Ти-Нам больна. Пусть только достойный капитан попробует — и он подхватит самый жесточайший сифилис во всей округе. Да, эти коралловые губы, эти черные глаза с серебряным блеском, эта горделивая и прекрасная грудь — все это гниет!

— Однако, недурной реализм, мой друг! Надо бояться девушек с серьезным видом.

— А эта старая колдунья в своем роде честная женщина?

— Ничего подобного! Она просто боится, чтобы блюститель нравственности не заглянул в ее мурью…

— Смотрите! А ей решительно все равно. Она «и не шелохнется при этом разоблачении. Белая женщина умерла бы со стыда. А эти женщины все равно, что суки. Жалкая раса!

— Ну, идем. Здесь нам нечего делать. Отправляемся, идет?

Они ушли. Француз, сын итальянки, вышел последним. На пороге он остановился и взглянул еще раз на девушку. Он неясно сознавал, что средь этих полуразвалившихся стен лачужки происходит много таинственного; много сомнительных загадок кроется за этими смуглыми лбами, в этих головах, которые мыслят по другому, чем люди Запада. После недолгих колебаний, он вышел. Ему и в голову не пришла невероятная правда, свидетелем которой он оказался.

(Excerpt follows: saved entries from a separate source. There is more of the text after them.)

/-- One instruction of the pass: its status, and the offsets it targets. A target outside the code range of the instruction's own
kernel fails at once (R77, R78). -/
def judgeWord (ks : List Kernel) (off : Nat) (w0 : DWord) (rest : List DWord) : Nat × List Int :=
  let own := kernelAt ks off
  let kd := match own with | some x => x.1 | none => largest ks
  if wordsLen w0 = 16 ∧ rest.isEmpty then (3, [])
  else
    let st := wordStatus kd w0 (rest.headD 0)
    if st ≠ 0 then (st, [])
    else
      let ts := (wordTargets w0 (rest.headD 0)).map (fun d => (off : Int) + d)
      let inside := fun (t : Int) => match own with
        | some x => decide ((x.1.entry : Int) ≤ t) && decide (t < ((x.1.entry + x.1.codeSize : Nat) : Int))
        | none => false
      if ts.all inside then (0, ts) else (10, [])

/-- The pass over the words in increasing address order: it stops at the first failure; else it answers the starts (in words) and the
targets with the kernel index and offset that name them. Word 1 of the result is 0 on PASS (DESIGN CHOICE, log entry 103: R79 states it only
for a failing offset and for DESC). -/
def passWords (ks : List Kernel) : Nat → Nat → List DWord → List Nat → List (Int × Nat × Nat) → Verdict × List (Int × Nat × Nat)
  | 0, _, _, starts, ts => (⟨0, 0xFFFF, 0, starts.reverse⟩, ts)
  | _, _, [], starts, ts => (⟨0, 0xFFFF, 0, starts.reverse⟩, ts)
  | fuel + 1, off, w0 :: r, starts, ts =>
    let ki := match kernelAt ks off with | some x => x.2 | none => 0xFFFF
    let (st, mine) := judgeWord ks off w0 r
    if st ≠ 0 then (⟨st, ki, off, []⟩, [])
    else
      let ts1 := ts ++ mine.map (fun t => (t, ki, off))
      if wordsLen w0 = 16 then passWords ks fuel (off + 16) (r.drop 1) (off / 8 :: starts) ts1
      else passWords ks fuel (off + 8) r (off / 8 :: starts) ts1

/-- An offset is an instruction start. -/
def isStartOffset (starts : List Nat) (t : Int) : Bool := decide (0 ≤ t) && decide (t % 8 = 0) && starts.contains (t.toNat / 8)

/-- The first entry or handler that is no instruction start: kernel index and offset. -/
def badEntryOffset (ks : List Kernel) (starts : List Nat) : Option (Nat × Nat) :=
  ((ks.zipIdx.flatMap (fun x => (x.2, x.1.entry) :: (x.1.handler.toList.map (fun h => (x.2, h))))).find?
    (fun y => !isStartOffset starts (y.2 : Int)))

/-- The verifier (R77, R78). -/
def verifySegment (words : List DWord) (descs : List (List DWord)) : Verdict :=
  match descFailure (8 * words.length) descs with
  | some k => ⟨1, k, 2 ^ 64 - 1, []⟩
  | none =>
    let ks := descs.map (kernelOf 0 0)
    let (v, ts) := passWords ks words.length 0 words [] []
    if v.status ≠ 0 then v
    else match badEntryOffset ks v.starts with
      | some (k, off) => ⟨2, k, off, []⟩
      | none => match ts.find? (fun t => !isStartOffset v.starts t.1) with
        | some (_, k, off) => ⟨10, k, off, []⟩
        | none => v

/-- An unverified request: only DESC is made, and every start-map bit is set (R81). -/
def verifyLoosely (words : List DWord) (descs : List (List DWord)) : Verdict :=
  match descFailure (8 * words.length) descs with
  | some k => ⟨1, k, 2 ^ 64 - 1, []⟩
  | none => ⟨0, 0xFFFF, 0, []⟩

/-- The two words of a result (R79). -/
def Verdict.words (v : Verdict) : DWord × DWord :=
  (BitVec.ofNat 64 (v.status + 2 ^ 16 * v.kernel), BitVec.ofNat 64 v.offset)

end Sys2Proof.Machine
end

Хозяева тотчас заперли дверь, лишь только она успела захлопнуться. Отвратительная женщина распростерлась на полу, касаясь головой циновки.

— Простит ли святая Принцесса, высокая владычица города, по праву своего происхождения из императорского рода, дочь Тонг-Дока, который некогда считался седьмым лицом Империи, дева непорочная, простит ли, простит ли она свою жалкую рабу, отвратительную, как кал жабы, за богохульство? Простит ли она низкую преступницу, которая, чтобы спасти ее от оскорбления варваров, смела запятнать ее придуманным ею оскорблением?

Три развратницы и сутенер дрожат, скрестив руки, повергшись головою во прах. Текут слезы: исчезло лицемерие гримасы, под которой сквозит насмешка над грубостью притеснителей; текут горькие слезы, горячие от ужаса и негодования. Дочь Тонг-Дока смотрит на своих подданных и не произносит ни слова.

Только легким движением своих губ выражает она свое нетерпение. Трубка выкурена. Женщины озабоченно бросаются наполнить ее опием. И черный дым снова опускается на безмолвную курильщицу.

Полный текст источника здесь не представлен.